-- ==== Sys2Proof/Machine/RegMapH.lean ====
section
/-! DEFINITION. The registers of the H-die: every field that the register tables of the spec name, with its
address, width, access code and reset value, block by block. -/
namespace Sys2Proof.Machine

/-! ### PCI (R55, R94) -/

def Reg.PCI_LINK_UP : Fld := ⟨0x20000, 0, 1, 0⟩
def Reg.PCI_LINK_WIDTH : Fld := ⟨0x20000, 1, 3, 0⟩
def Reg.PCI_LINK_SPEED : Fld := ⟨0x20000, 4, 4, 0⟩
def Reg.PCI_ERR_CFG_REFUSED : Fld := ⟨0x20004, 0, 1, 0⟩
def Reg.PCI_ERR_DB_IGNORED : Fld := ⟨0x20004, 1, 1, 0⟩
def Reg.PCI_CYCCFG_FETCH_LEAD : Fld := ⟨0x20010, 0, 20, 0x4e20⟩
def Reg.PCI_CYCSTAT_OUT_LATE : Fld := ⟨0x20014, 0, 16, 0⟩
def Reg.PCI_CYCSTAT_IN_MISSING : Fld := ⟨0x20014, 16, 16, 0⟩
def Reg.PCI_RXMAP_SQ (i : Nat) : Fld := ⟨0x20020 + 4 * i, 0, 6, 0⟩
def Reg.PCI_RXMAP_EN (i : Nat) : Fld := ⟨0x20020 + 4 * i, 31, 1, 0⟩
def Reg.PCI_RXNOBUF_COUNT (i : Nat) : Fld := ⟨0x20040 + 4 * i, 0, 32, 0⟩
def Reg.PCI_EQBASE_ADDR : Fld := ⟨0x20100, 0, 64, 0⟩
def Reg.PCI_EQCFG_EN : Fld := ⟨0x20108, 0, 1, 0⟩
def Reg.PCI_EQCFG_LOG2SIZE : Fld := ⟨0x20108, 8, 5, 4⟩
def Reg.PCI_EQCFG_VEC : Fld := ⟨0x20108, 16, 8, 0⟩
def Reg.PCI_EQCFG_IEN : Fld := ⟨0x20108, 24, 1, 0⟩
def Reg.PCI_EQMOD_COUNT : Fld := ⟨0x2010c, 0, 8, 1⟩
def Reg.PCI_EQMOD_TIMER : Fld := ⟨0x2010c, 8, 10, 0⟩
def Reg.PCI_EQSTAT_TAIL : Fld := ⟨0x20110, 0, 16, 0⟩
def Reg.PCI_EQSTAT_PHASE : Fld := ⟨0x20110, 16, 1, 1⟩
def Reg.PCI_EQSTAT_ARMED : Fld := ⟨0x20110, 17, 1, 0⟩
def Reg.PCI_EQSTAT_HALT : Fld := ⟨0x20110, 18, 1, 0⟩
def Reg.PCI_EQSTALL_COUNT : Fld := ⟨0x20114, 0, 32, 0⟩
def Reg.PCI_EQMASK_HA_REQUEST : Fld := ⟨0x20118, 1, 1, 1⟩
def Reg.PCI_EQMASK_KINDS : Fld := ⟨0x20118, 2, 11, 0x7ff⟩
def Reg.PCI_SQBASE_ADDR (i : Nat) : Fld := ⟨0x21000 + 0x20 * i, 0, 64, 0⟩
def Reg.PCI_SQCFG_EN (i : Nat) : Fld := ⟨0x21008 + 0x20 * i, 0, 1, 0⟩
def Reg.PCI_SQCFG_LOG2SIZE (i : Nat) : Fld := ⟨0x21008 + 0x20 * i, 8, 5, 4⟩
def Reg.PCI_SQCFG_CQ (i : Nat) : Fld := ⟨0x21008 + 0x20 * i, 16, 6, 0⟩
def Reg.PCI_SQCFG_PRIO (i : Nat) : Fld := ⟨0x21008 + 0x20 * i, 24, 1, 0⟩
def Reg.PCI_SQCFG_WEIGHT (i : Nat) : Fld := ⟨0x21008 + 0x20 * i, 28, 4, 1⟩
def Reg.PCI_SQSTAT_HEAD (i : Nat) : Fld := ⟨0x2100c + 0x20 * i, 0, 16, 0⟩
def Reg.PCI_SQSTAT_IDLE (i : Nat) : Fld := ⟨0x2100c + 0x20 * i, 16, 1, 1⟩
def Reg.PCI_SQSTAT_HALT (i : Nat) : Fld := ⟨0x2100c + 0x20 * i, 17, 1, 0⟩
def Reg.PCI_SQSTAT_INFLIGHT (i : Nat) : Fld := ⟨0x2100c + 0x20 * i, 24, 8, 0⟩
def Reg.PCI_SQPWERR_COUNT (i : Nat) : Fld := ⟨0x21010 + 0x20 * i, 0, 32, 0⟩
def Reg.PCI_SQTAIL_TAIL (i : Nat) : Fld := ⟨0x21014 + 0x20 * i, 0, 16, 0⟩
def Reg.PCI_CQBASE_ADDR (i : Nat) : Fld := ⟨0x22000 + 0x20 * i, 0, 64, 0⟩
def Reg.PCI_CQCFG_EN (i : Nat) : Fld := ⟨0x22008 + 0x20 * i, 0, 1, 0⟩
def Reg.PCI_CQCFG_LOG2SIZE (i : Nat) : Fld := ⟨0x22008 + 0x20 * i, 8, 5, 4⟩
def Reg.PCI_CQCFG_VEC (i : Nat) : Fld := ⟨0x22008 + 0x20 * i, 16, 8, 0⟩
def Reg.PCI_CQCFG_IEN (i : Nat) : Fld := ⟨0x22008 + 0x20 * i, 24, 1, 0⟩
def Reg.PCI_CQMOD_COUNT (i : Nat) : Fld := ⟨0x2200c + 0x20 * i, 0, 8, 1⟩
def Reg.PCI_CQMOD_TIMER (i : Nat) : Fld := ⟨0x2200c + 0x20 * i, 8, 10, 0⟩
def Reg.PCI_CQSTAT_TAIL (i : Nat) : Fld := ⟨0x22010 + 0x20 * i, 0, 16, 0⟩
def Reg.PCI_CQSTAT_PHASE (i : Nat) : Fld := ⟨0x22010 + 0x20 * i, 16, 1, 1⟩
def Reg.PCI_CQSTAT_ARMED (i : Nat) : Fld := ⟨0x22010 + 0x20 * i, 17, 1, 0⟩
def Reg.PCI_CQSTAT_HALT (i : Nat) : Fld := ⟨0x22010 + 0x20 * i, 18, 1, 0⟩
def Reg.PCI_CQSTALL_COUNT (i : Nat) : Fld := ⟨0x22014 + 0x20 * i, 0, 32, 0⟩
def Reg.PCI_BLKID_NUM : Fld := ⟨0x2ff00, 24, 8, 2⟩
def Reg.PCI_BLKID_REV : Fld := ⟨0x2ff00, 0, 16, Config.blockRev⟩
def Reg.PCI_LOCK_SET : Fld := ⟨0x2ff04, 0, 1, 0⟩
def Reg.PCI_SCRATCH_VALUE : Fld := ⟨0x2ff08, 0, 32, 0⟩
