/-- CYCLIC_MAP (R76): INVALID_FIELD, NOT_IN_PLAN, or a change that waits for the next cycle start. -/
def HDie.doCyclicMap (h : HDie) (q : Nat) : HDie :=
  match h.current q 7 with
  | none => h
  | some s =>
    let m := mapOf s.desc
    if 4096 < m.off + m.len || m.haddr % 64 != 0 then h.finish q s.ser 2 0
    else if m.len != 0 && !mapFits h m then h.finish q s.ser 0x0E 0
    else
      let h1 := h.begin_ q s.ser
      { h1 with hostq.changes := h1.hostq.changes ++ [{ map := m, remove := m.len == 0, q := q, ser := s.ser }] }

def execCyclicMap (q : Fin 64) (s : State) : Host.Outcome State Fault Refusal := onH (fun h => h.doCyclicMap q) s

/-- One map change at the start of cycle n: the map of that MAP_ID ends, kept for the cycles that began before. -/
def mapChange (n : Nat) (c : MapChange) (ms : List CMap) : List CMap :=
  let ended := ms.map fun m => if m.id == c.map.id && m.until_.isNone then { m with until_ := some n } else m
  if c.remove then ended else ended ++ [{ c.map with from_ := n }]

/-- The pending map changes take effect at the start of cycle n, and their descriptors complete (R76). -/
def mapChanges (n : Nat) : List MapChange → HDie → HDie
  | [], h => h
  | c :: cs, h => mapChanges n cs ({ h with hostq.maps := mapChange n c h.hostq.maps }.finish c.q c.ser 0 0)

/-- All pending map changes at the start of cycle n; a map that no cycle still open uses is forgotten (log 151). -/
def HDie.applyMaps (h : HDie) (n : Nat) : HDie :=
  let kept := h.hostq.maps.filter fun m => match m.until_ with | some u => decide (n < u + 16) | none => true
  mapChanges n h.hostq.changes { h with hostq.changes := [], hostq.maps := kept }

/-- RX_BUFFER (R80, R81): the buffer joins its queue's pool; a record held for the pool takes it. `ok`: the write of a record to it succeeds. -/
def HDie.doRxBuffer (h : HDie) (q : Nat) (ok : Bool) : HDie :=
  match h.current q 8 with
  | none => h
  | some s =>
    let len := s.desc.d1.fld 0 15
    let a := two s.desc.d4 s.desc.d5
    if len % 64 != 0 || len < 256 || 16384 < len || a % 64 != 0 then h.finish q s.ser 2 0
    else
      let b : RxBuf := { q := q, ser := s.ser, len := len, haddr := a, dmaOk := ok }
      let h1 := h.begin_ q s.ser
      let h2 := { h1 with hostq.bufs := h1.hostq.bufs ++ [b] }
      match h2.hostq.held.find? fun r => h2.rd (Reg.PCI_RXMAP_SQ r.cls) == q with
      | none => h2
      | some r =>
        match h2.hostq.bufs.find? fun b => b.q == q with
        | none => h2
        | some b0 =>
          { h2 with hostq.held := dropFirst (fun r => h2.rd (Reg.PCI_RXMAP_SQ r.cls) == q) h2.hostq.held }.fillBuffer b0 r

def execRxBuffer (q : Fin 64) (ok : Bool) (s : State) : Host.Outcome State Fault Refusal := onH (fun h => h.doRxBuffer q ok) s

/-- NOP (R83): completes with SUCCESS and RESULT 0. -/
def HDie.doNop (h : HDie) (q : Nat) : HDie :=
  match h.current q 10 with
  | none => h
  | some s => h.finish q s.ser 0 0

def execNop (q : Fin 64) (s : State) : Host.Outcome State Fault Refusal := onH (fun h => h.doNop q) s

/-! ### Cyclic slots -/

/-- When the image of cycle n counts as missing (R78): at D_N, or at S_(N+2) where that comes earlier; S_(N+2) while no plan is in force. -/
def HDie.missingAt (h : HDie) (n : Nat) : Nat :=
  let s2 := h.cycleStart n + ofNs (2 * h.rd Reg.TIM_CYCLE_NS)
  match h.sw.inForce with
  | some p => min s2 (h.deadline p n)
  | none => s2

/-- INPUT_MAP_MISSING (R78): at that instant every input map of the hub that does not hold cycle n gets the header with MISSING, and is counted. A cycle taken as running has no deadline (R234). -/
def execInputMapMissing (hub : Fin 128) (n : Word) (s : State) : Host.Outcome State Fault Refusal :=
  onH (fun h => if h.on Reg.TIM_CYCLE_EN && h.tb.firstAct ≤ n.toNat then (h.advance (h.missingAt n.toNat)).imageToMaps hub n.toNat none false else h) s

/-- The fetch point of cycle n (R79): FETCH_LEAD before the hub's launch time; a lead at or above the cycle time acts as that less 1 µs. -/
def HDie.fetchPoint (h : HDie) (n : Nat) : Nat :=
  let c := h.rd Reg.TIM_CYCLE_NS
  let lead := if c ≤ h.rd Reg.PCI_CYCCFG_FETCH_LEAD then c - 1000 else h.rd Reg.PCI_CYCCFG_FETCH_LEAD
  h.cycleStart n + ofNs (h.rd Reg.SWC_LAUNCH_NS) - ofNs lead

/-- OUTPUT_MAP_FETCH (R79): the header, the data and the header again as read from host memory at the fetch point of cycle n; the slice is
accepted when both headers give n, else the slice last accepted is sent, stale and counted. A map that PCIe reset removed is not read; its
last slice goes on being sent, stale (R92). -/
def HDie.outputFetch (h0 : HDie) (id n : Nat) (r : Option (Nat × List Byte × Nat)) : HDie :=
  let h := h0.advance (h0.fetchPoint n)
  match h.hostq.maps.find? fun m => m.id == id && m.dir == 1 && m.live && m.inForce (h.fullOf n) && !m.have_.contains n with
  | none => h
  | some m =>
    let got : Option (List Byte) :=
      match r with
      | some (a, d, b) => if a == n && b == n then some (slice d 0 m.len) else none
      | none => none
    let upd := fun (x : CMap) =>
      if m.same x then
        match got with
        | some d => { x with last := d, stale := false, have_ := (n :: x.have_).take 4 }
        | none => { x with stale := true, have_ := (n :: x.have_).take 4 }
      else x
    let h1 := { h with hostq.maps := h.hostq.maps.map upd }
    if got.isNone then h1.bump Reg.PCI_CYCSTAT_OUT_LATE else h1

/-- An output map that was not fetched for cycle n when the hub sends its image under plan p: its slice is not ready, and is counted once (R79, R92; log
152). -/
def HDie.lateSlices (h : HDie) (p : Plan) (n : Nat) : HDie :=
  let sent := fun (m : CMap) => (p.outs.getD m.hub (0, 127)).2 == h.hubNum && (p.outs.getD m.hub (0, 127)).1 != 0
  let late := fun (m : CMap) => m.dir == 1 && m.inForce (h.fullOf n) && !m.have_.contains n && sent m
  { h with hostq.maps := h.hostq.maps.map fun m => if late m then { m with stale := true, have_ := (n :: m.have_).take 4 } else m }.bump
    Reg.PCI_CYCSTAT_OUT_LATE (h.hostq.maps.filter late).length

def execOutputMapFetch (id : Fin 256) (n : Word) (r : Option (Nat × List Byte × Nat)) (s : State) :
    Host.Outcome State Fault Refusal :=
  onH (fun h => h.outputFetch id n.toNat r) s

/-- RX_RECORD_HOLD_TIMEOUT (R81): 10 µs have passed since the record held longest for class t came: it is dropped, counted, and an RX_NOBUF event posted. -/
def HDie.holdOver (h : HDie) (t : Nat) : HDie :=
  match (h.hostq.held.filterMap fun r => if r.cls == t then some r.since else none).min? with
  | none => h
  | some at_ =>
    let g := h.advance (at_ + ofUs 10)
    { g with hostq.held := dropFirst (fun r => r.cls == t && r.since == at_) g.hostq.held }.noBuffer t

def execRxRecordHoldTimeout (t : Fin 8) (s : State) : Host.Outcome State Fault Refusal := onH (fun h => h.holdOver t) s

/-- COMPLETION_WRITE_FAILURE (R88): a write of an entry of an enabled queue fails: the queue halts; a completion queue's failure is also a QUEUE_ERROR with
cause WRITE_DMA, and its submission queues stall. 64 is the event queue. -/
def HDie.writeFailed (h : HDie) (q : Nat) : HDie :=
  if !h.on (cqRegs q).en then h
  else if q = 64 then h.raise (cqRegs q).halt
  else ((h.raise (cqRegs q).halt).queueError 1 q 4 0).stalls q

def execCompletionWriteFailure (q : Fin 65) (s : State) : Host.Outcome State Fault Refusal := onH (fun h => h.writeFailed q.val) s

/-- INTERRUPT_TIMER_EXPIRY (R90): MOD.TIMER passes since the oldest unsignalled entry of an armed queue, which signals its vector. -/
def HDie.timerOver (h : HDie) (q : Nat) : HDie :=
  if h.on (cqRegs q).armed && (h.cq q).unsig != 0 then (h.advance ((h.cq q).since + ofUs (h.rd (cqRegs q).timer))).fire q else h

def execInterruptTimerExpiry (q : Fin 65) (s : State) : Host.Outcome State Fault Refusal := onH (fun h => h.timerOver q.val) s

/-! ### The MSI-X table (R89) -/

/-- A dword of the MSI-X table and pending-bit array of the PCI Express Base Specification (log 84): entry v at 16 × v holds address, upper address, data and
vector control with the mask in bit 0; the pending bits follow from 0x1000. -/
def HDie.msixRead (h : HDie) (a : Nat) : Nat :=
  if a < 0x1000 then
    if a / 4 % 4 = 3 then b2n (!h.hostq.msixOpen.contains (a / 16)) else aget h.hostq.msixTab (a / 4) 0
  else if a < 0x1020 then ((upto 32).map fun i => b2n (h.hostq.msixPend.contains (8 * (a - 0x1000) + i)) * 2 ^ i).sum
  else 0

/-- A write to a dword of the table. A vector that is unmasked with its pending bit set is delivered (Table 3.14). -/
def HDie.msixWrite (h : HDie) (a v : Nat) : HDie :=
  let k := a / 16
  if 0x1000 ≤ a then h
  else if a / 4 % 4 != 3 then { h with hostq.msixTab := aput h.hostq.msixTab (a / 4) v }
  else if v % 2 = 1 then { h with hostq.msixOpen := h.hostq.msixOpen.filter fun x => x != k }
  else
    let g := { h with hostq.msixOpen := k :: h.hostq.msixOpen.filter fun x => x != k }
    if g.hostq.msixPend.contains k then { g with hostq.msixPend := g.hostq.msixPend.filter fun x => x != k }.signal k else g

end Sys2Proof.Machine
end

════════════════

## [What you are asked to do]
Could you filter the material above and copy each line that holds the word "timerOver"?

## [Response for this exercise]
def HDie.timerOver (h : HDie) (q : Nat) : HDie :=
def execInterruptTimerExpiry (q : Fin 65) (s : State) : Host.Outcome State Fault Refusal := onH (fun h => h.timerOver q.val) s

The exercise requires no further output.